С этими словами я подошла к своей сумке, вытащила пачку тонких сигарилл и прикурила одну из них так же, как это делал он: от очага, с помощью скрученной бумажки. Он смотрел на меня с изумлением до тех пор, пока я не выпустила идеально ровное колечко дыма, а потом завистливо хохотнул.
– Где вы этому научились?
– В Коста-Рике, – ответила я. – А в ваших сигаретах просто адский табак.
– Хороший табак сейчас дорог, а я бедняк, – с легкостью ответил он.
Мы курили в тишине, и мой взгляд невольно скользил по шрамам, исчезающим за глазной повязкой.
– Не надо меня жалеть, – сказал он повелительно. Воздух вокруг него явственно накалился от гнева, но я посмотрела на него холодно.
– Не понимаю, почему я должна вас жалеть.
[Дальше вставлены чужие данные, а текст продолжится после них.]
-- ==== Sys2Proof/Laws/KeepClocks.lean ====
section
/-! SUPPORT. What the operations of Machine/Clocks.lean keep (Laws/Keep.lean), one lemma per operation. -/

set_option linter.tactic.unusedName false
set_option linter.all false
set_option Elab.async false

namespace Sys2Proof.Machine

theorem keep_gateWrite {P : Area → Prop} {z : State} {s : State} {a_fn : Nat} {a_d : Nat} {a_data : Nat}
    (h : Keeps P z s) (krings : P .rings := by assumption) (ktwins : P .twins := by assumption)
    (klog : P .log := by assumption) :
    Keeps P z (gateWrite s a_fn a_d a_data) := by
  unfold gateWrite
  repeat' (first | (with_reducible assumption) | (intro)
                 | (extract_lets +onlyGivenNames y; refine keep_cut (y := y) ?_ ?_; (focus (dsimp only [y]; clear y)); rotate_left; (focus (clear_value y; revert y; intro _ _)))
                 | (extract_lets +onlyGivenNames y; refine keep_cut1 (y := y) ?_ ?_; (focus (dsimp only [y]; clear y)); rotate_left; (focus (clear_value y; revert y; intro _ _)))
                 | (extract_lets +onlyGivenNames y; refine keep_cut2 (y := y) ?_ ?_; (focus (dsimp only [y]; clear y)); rotate_left; (focus (clear_value y; revert y; intro _ _)))
                 | (extract_lets +onlyGivenNames y; have q : (_ : _) → _ := y; clear q; dsimp only [y]; clear y)
                 | (extract_lets +onlyGivenNames y; clear_value y; revert y; intro _) | (with_reducible apply keep_setF)
                 | (with_reducible apply keep_logWWR) | (with_reducible refine keep_ite ?_ ?_)
                 | (with_reducible apply keep_foldl) | (with_reducible apply keep_foldl1) | split | (dsimp only))

theorem keep_execClkGateWrite {P : Area → Prop} {z : State} {a_fn : Nat} {a_die : Nat} {a_data : Nat} {s : State}
    (h : Keeps P z s) (krings : P .rings := by assumption) (ktwins : P .twins := by assumption)
    (klog : P .log := by assumption) :
    ∀ t, execClkGateWrite a_fn a_die a_data s = .next t → Keeps P z t := by
  unfold execClkGateWrite; intro t e; injection e with e; subst e
  repeat' (first | (with_reducible assumption) | (intro) | (with_reducible apply keep_gateWrite)
                 | (with_reducible refine keep_ite ?_ ?_) | split | (dsimp only))

theorem keep_warm {P : Area → Prop} {z : State} {s : State} (h : Keeps P z s) (kbmk : P .bmk := by assumption)
    (kports : P .ports := by assumption) (kfabric : P .fabric := by assumption) (krings : P .rings := by assumption)
    (ktwins : P .twins := by assumption) (kpower : P .power := by assumption) (klog : P .log := by assumption) :
    Keeps P z (warm s) := by
  unfold warm
  repeat' (first | (with_reducible assumption) | (exact Or.inl (by assumption)) | (exact Or.inr rfl)
                 | (exact Or.inr ⟨rfl, rfl, rfl, rfl⟩) | (intro)
                 | (extract_lets +onlyGivenNames y; refine keep_cut (y := y) ?_ ?_; (focus (dsimp only [y]; clear y)); rotate_left; (focus (clear_value y; revert y; intro _ _)))
                 | (extract_lets +onlyGivenNames y; refine keep_cut1 (y := y) ?_ ?_; (focus (dsimp only [y]; clear y)); rotate_left; (focus (clear_value y; revert y; intro _ _)))
                 | (extract_lets +onlyGivenNames y; refine keep_cut2 (y := y) ?_ ?_; (focus (dsimp only [y]; clear y)); rotate_left; (focus (clear_value y; revert y; intro _ _)))
                 | (extract_lets +onlyGivenNames y; clear_value y; revert y; intro _) | (with_reducible apply keep_setF)
                 | (with_reducible apply keep_addF) | (with_reducible apply keep_modPwr)
                 | (with_reducible apply keep_disablePort) | (with_reducible refine keep_ite ?_ ?_)
                 | (with_reducible apply keep_foldl) | (with_reducible apply keep_foldl1) | split | (dsimp only)
                 | (with_reducible refine keep_mk ?_ rfl rfl rfl rfl rfl rfl rfl rfl rfl ?_ ?_ ?_ ?_ ?_ ?_ ?_ ?_ ?_ ?_ ?_ ?_ ?_ ?_ ?_ ?_ ?_ ?_))

theorem keep_execWarm {P : Area → Prop} {z : State} {s : State} (h : Keeps P z s) (kbmk : P .bmk := by assumption)
    (kports : P .ports := by assumption) (kfabric : P .fabric := by assumption) (krings : P .rings := by assumption)
    (ktwins : P .twins := by assumption) (kpower : P .power := by assumption) (klog : P .log := by assumption) :
    ∀ t, execWarm s = .next t → Keeps P z t := by
  unfold execWarm; intro t e; injection e with e; subst e
  repeat' (first | (with_reducible assumption) | (intro) | (with_reducible apply keep_warm) | split | (dsimp only))

theorem keep_warmRegs {P : Area → Prop} {z : State} {s : State} (h : Keeps P z s) (kshadow : P .shadow := by assumption) :
    Keeps P z (warmRegs s) := by
  unfold warmRegs
  repeat' (first | (with_reducible assumption) | (intro)
                 | (extract_lets +onlyGivenNames y; refine keep_cut (y := y) ?_ ?_; (focus (dsimp only [y]; clear y)); rotate_left; (focus (clear_value y; revert y; intro _ _)))
                 | (extract_lets +onlyGivenNames y; refine keep_cut1 (y := y) ?_ ?_; (focus (dsimp only [y]; clear y)); rotate_left; (focus (clear_value y; revert y; intro _ _)))
                 | (extract_lets +onlyGivenNames y; refine keep_cut2 (y := y) ?_ ?_; (focus (dsimp only [y]; clear y)); rotate_left; (focus (clear_value y; revert y; intro _ _)))
                 | (extract_lets +onlyGivenNames y; clear_value y; revert y; intro _) | (with_reducible apply keep_resetRange)
                 | (with_reducible apply keep_setF) | (with_reducible apply keep_emitOut)
                 | (with_reducible refine keep_ite ?_ ?_) | (with_reducible apply keep_foldl)
                 | (with_reducible apply keep_foldl1) | split | (dsimp only))

theorem keep_cutZeroing {P : Area → Prop} {z : State} {s : State} (h : Keeps P z s) (khbm : P .hbm := by assumption) :
    Keeps P z (cutZeroing s) := by
  unfold cutZeroing
  repeat' (first | (with_reducible assumption) | (intro) | (with_reducible apply keep_mkUndef)
                 | (with_reducible apply keep_foldl) | (with_reducible apply keep_foldl1) | split | (dsimp only)
                 | (exact by decide) | (show P _; assumption) | (exact memArea_of ‹_› ‹_› ‹_›))

theorem keep_warmClear {P : Area → Prop} {z : State} {s : State} (h : Keeps P z s) (khbm : P .hbm := by assumption)
    (kbmk : P .bmk := by assumption) (kports : P .ports := by assumption) (kplats : P .plats := by assumption)
    (kfabric : P .fabric := by assumption) (kdests : P .dests := by assumption) (krings : P .rings := by assumption)
    (ksramUnits : P .sramUnits := by assumption) (khbmUnits : P .hbmUnits := by assumption)
    (kcodec : P .codec := by assumption) (kdma : P .dma := by assumption) (kfunctions : P .functions := by assumption)
    (ktwins : P .twins := by assumption) (kshadow : P .shadow := by assumption) :
    Keeps P z (warmClear s) := by
  unfold warmClear
  repeat' (first | (with_reducible assumption) | (exact Or.inl (by assumption)) | (exact Or.inr rfl)
                 | (exact Or.inr ⟨rfl, rfl, rfl, rfl⟩) | (intro)
                 | (extract_lets +onlyGivenNames y; refine keep_cut (y := y) ?_ ?_; (focus (dsimp only [y]; clear y)); rotate_left; (focus (clear_value y; revert y; intro _ _)))
                 | (extract_lets +onlyGivenNames y; refine keep_cut1 (y := y) ?_ ?_; (focus (dsimp only [y]; clear y)); rotate_left; (focus (clear_value y; revert y; intro _ _)))
                 | (extract_lets +onlyGivenNames y; refine keep_cut2 (y := y) ?_ ?_; (focus (dsimp only [y]; clear y)); rotate_left; (focus (clear_value y; revert y; intro _ _)))
                 | (extract_lets +onlyGivenNames y; have q : Hbm := y; clear q; dsimp only [y]; clear y)
                 | (extract_lets +onlyGivenNames y; have q : Srm := y; clear q; dsimp only [y]; clear y)
                 | (extract_lets +onlyGivenNames y; clear_value y; revert y; intro _) | (with_reducible apply keep_warmRegs)
                 | (with_reducible apply keep_cutZeroing) | (with_reducible apply keep_restoreFences)
                 | (with_reducible apply keep_setDieState) | (with_reducible apply keep_foldl)
                 | (with_reducible apply keep_foldl1) | split | (dsimp only)
                 | (with_reducible refine keep_mk ?_ rfl rfl rfl rfl rfl rfl rfl rfl rfl ?_ ?_ ?_ ?_ ?_ ?_ ?_ ?_ ?_ ?_ ?_ ?_ ?_ ?_ ?_ ?_ ?_ ?_))

theorem keep_refreshFns {P : Area → Prop} {z : State} {s : State} (h : Keeps P z s) :
    Keeps P z (refreshFns s) := by
  unfold refreshFns
  repeat' (first | (with_reducible assumption) | (intro) | (with_reducible apply keep_refreshFn)
                 | (with_reducible apply keep_foldl) | (with_reducible apply keep_foldl1) | split | (dsimp only))

theorem keep_warmDies {P : Area → Prop} {z : State} {s : State} (h : Keeps P z s) (kbmk : P .bmk := by assumption)
    (kdma : P .dma := by assumption) :
    Keeps P z (warmDies s) := by
  unfold warmDies
  repeat' (first | (with_reducible assumption) | (intro)
                 | (extract_lets +onlyGivenNames y; refine keep_cut (y := y) ?_ ?_; (focus (dsimp only [y]; clear y)); rotate_left; (focus (clear_value y; revert y; intro _ _)))
                 | (extract_lets +onlyGivenNames y; refine keep_cut1 (y := y) ?_ ?_; (focus (dsimp only [y]; clear y)); rotate_left; (focus (clear_value y; revert y; intro _ _)))
                 | (extract_lets +onlyGivenNames y; refine keep_cut2 (y := y) ?_ ?_; (focus (dsimp only [y]; clear y)); rotate_left; (focus (clear_value y; revert y; intro _ _)))
                 | (extract_lets +onlyGivenNames y; clear_value y; revert y; intro _) | (with_reducible apply keep_dieComesUp)
                 | (with_reducible apply keep_trainEdges) | (with_reducible apply keep_foldl)
                 | (with_reducible apply keep_foldl1) | split | (dsimp only))

theorem keep_warmNext {P : Area → Prop} {z : State} {s : State} {a_k : Nat} (h : Keeps P z s)
    (kpower : P .power := by assumption) :
    Keeps P z (warmNext s a_k) := by
  unfold warmNext
  repeat' (first | (with_reducible assumption) | (exact Or.inl (by assumption)) | (exact Or.inr rfl)
                 | (exact Or.inr ⟨rfl, rfl, rfl, rfl⟩) | (intro)
                 | (extract_lets +onlyGivenNames y; refine keep_cut (y := y) ?_ ?_; (focus (dsimp only [y]; clear y)); rotate_left; (focus (clear_value y; revert y; intro _ _)))
                 | (extract_lets +onlyGivenNames y; refine keep_cut1 (y := y) ?_ ?_; (focus (dsimp only [y]; clear y)); rotate_left; (focus (clear_value y; revert y; intro _ _)))
                 | (extract_lets +onlyGivenNames y; refine keep_cut2 (y := y) ?_ ?_; (focus (dsimp only [y]; clear y)); rotate_left; (focus (clear_value y; revert y; intro _ _)))
                 | (extract_lets +onlyGivenNames y; clear_value y; revert y; intro _) | (with_reducible apply keep_modPwr)
                 | (with_reducible apply keep_setF) | (with_reducible refine keep_ite ?_ ?_) | split | (dsimp only)
                 | (with_reducible refine keep_mk ?_ rfl rfl rfl rfl rfl rfl rfl rfl rfl ?_ ?_ ?_ ?_ ?_ ?_ ?_ ?_ ?_ ?_ ?_ ?_ ?_ ?_ ?_ ?_ ?_ ?_))

theorem keep_warmStepEnd {P : Area → Prop} {z : State} {s : State} (h : Keeps P z s) (khbm : P .hbm := by assumption)
    (kbmk : P .bmk := by assumption) (kports : P .ports := by assumption) (kplats : P .plats := by assumption)
    (kfabric : P .fabric := by assumption) (kdests : P .dests := by assumption) (krings : P .rings := by assumption)
    (ksramUnits : P .sramUnits := by assumption) (khbmUnits : P .hbmUnits := by assumption)
    (kcodec : P .codec := by assumption) (kdma : P .dma := by assumption) (kfunctions : P .functions := by assumption)
    (ktwins : P .twins := by assumption) (kpower : P .power := by assumption) (kshadow : P .shadow := by assumption) :
    Keeps P z (warmStepEnd s) := by
  unfold warmStepEnd
  repeat' (first | (with_reducible assumption) | (exact Or.inl (by assumption)) | (exact Or.inr rfl)
                 | (exact Or.inr ⟨rfl, rfl, rfl, rfl⟩) | (intro)
                 | (extract_lets +onlyGivenNames y; refine keep_cut (y := y) ?_ ?_; (focus (dsimp only [y]; clear y)); rotate_left; (focus (clear_value y; revert y; intro _ _)))
                 | (extract_lets +onlyGivenNames y; refine keep_cut1 (y := y) ?_ ?_; (focus (dsimp only [y]; clear y)); rotate_left; (focus (clear_value y; revert y; intro _ _)))
                 | (extract_lets +onlyGivenNames y; refine keep_cut2 (y := y) ?_ ?_; (focus (dsimp only [y]; clear y)); rotate_left; (focus (clear_value y; revert y; intro _ _)))
                 | (extract_lets +onlyGivenNames y; clear_value y; revert y; intro _) | (with_reducible apply keep_warmNext)
                 | (with_reducible apply keep_settle) | (with_reducible apply keep_warmClear)
                 | (with_reducible apply keep_warmDies) | (with_reducible apply keep_trainStack)
                 | (with_reducible apply keep_refreshFns) | (with_reducible apply keep_modPwr)
                 | (with_reducible refine keep_ite ?_ ?_) | (with_reducible apply keep_foldl)
                 | (with_reducible apply keep_foldl1) | split | (dsimp only)
                 | (with_reducible refine keep_mk ?_ rfl rfl rfl rfl rfl rfl rfl rfl rfl ?_ ?_ ?_ ?_ ?_ ?_ ?_ ?_ ?_ ?_ ?_ ?_ ?_ ?_ ?_ ?_ ?_ ?_))

theorem keep_execWarmResetStepEnd {P : Area → Prop} {z : State} {s : State} (h : Keeps P z s)
    (khbm : P .hbm := by assumption) (kbmk : P .bmk := by assumption) (kports : P .ports := by assumption)
    (kplats : P .plats := by assumption) (kfabric : P .fabric := by assumption) (kdests : P .dests := by assumption)
    (krings : P .rings := by assumption) (ksramUnits : P .sramUnits := by assumption)
    (khbmUnits : P .hbmUnits := by assumption) (kcodec : P .codec := by assumption) (kdma : P .dma := by assumption)
    (kfunctions : P .functions := by assumption) (ktwins : P .twins := by assumption)
    (kpower : P .power := by assumption) (kshadow : P .shadow := by assumption) :
    ∀ t, execWarmResetStepEnd s = .next t → Keeps P z t := by
  unfold execWarmResetStepEnd; intro t e; injection e with e; subst e
  repeat' (first | (with_reducible assumption) | (intro) | (with_reducible apply keep_warmStepEnd) | split | (dsimp only))

theorem keep_dieHold {P : Area → Prop} {z : State} {s : State} {a_fn : Nat} {a_d : Nat} (h : Keeps P z s)
    (krings : P .rings := by assumption) (ktwins : P .twins := by assumption) (klog : P .log := by assumption) :
    Keeps P z (dieHold s a_fn a_d) := by
  unfold dieHold
  repeat' (first | (with_reducible assumption) | (intro) | (with_reducible apply keep_setDieState)
                 | (with_reducible apply keep_setF) | (with_reducible apply keep_logWWR)
                 | (with_reducible refine keep_ite ?_ ?_) | split | (dsimp only))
У вас две нормальные руки, две работающие ноги и сильная спина. Кажется, мозг у вас лучше, чем у большинства окружающих, и, насколько могу судить, ваше зрение не ослаблено. Ума не приложу, по какой причине мне следует вас жалеть.
– Вы не были бы первой, – заметил он хмуро.
Я улыбнулась.
– Боюсь, вам придется приложить гораздо больше усилий для того, чтобы заслужить мою симпатию. Я много путешествовала по миру и встречала мужчин, у которых было в два раза меньше работающих конечностей, чем у вас, и вдвое больше вежливости. Если я за что-то вас и пожалею, так только за то, что вы так решительно стараетесь быть неприятным.
В ответ я услышала лишь некое рычание, но я уже сочла разговор оконченным. Я встала, аккуратно потушила окурок о подошву сапога и отряхнула руки.
– Если мы будем продолжать со слоном, мне нужен фартук. У меня в сумке всего одно сменное платье, и оно шелковое.
С этими словами я подошла к сваленной в кучу одежде и с трудом отыскала там нечто, достаточно длинное и чистое для моих целей. Я аккуратно повязала ткань вокруг талии и вернулась к работе, проверив по дороге клей в горшке у очага. Я подняла шпатель и посмотрела на янтарные волокна, точь-в-точь как сахарные нити.
– А он достаточно теплый?
– Нужно еще немного подогреть, – отозвался он, и я услышала, что голос его стал немного мягче, чем прежде. Он показал мне, как подвинуть клей поближе к огню, чтобы размягчить, и как правильно наносить его на шкуру разными шпателями, а сам шил огромными иглами, делая маленькие, точные стежки, которым позавидовала бы любая швея.
Так мы провели много времени, погрузившись каждый в свое занятие, и спокойно работали до тех пор, пока в дверях не послышался шум и в комнату не заглянул мальчишка.
Это был чумазый ребенок лет десяти, но в его глазах читались ум и – при взгляде на меня – любопытство.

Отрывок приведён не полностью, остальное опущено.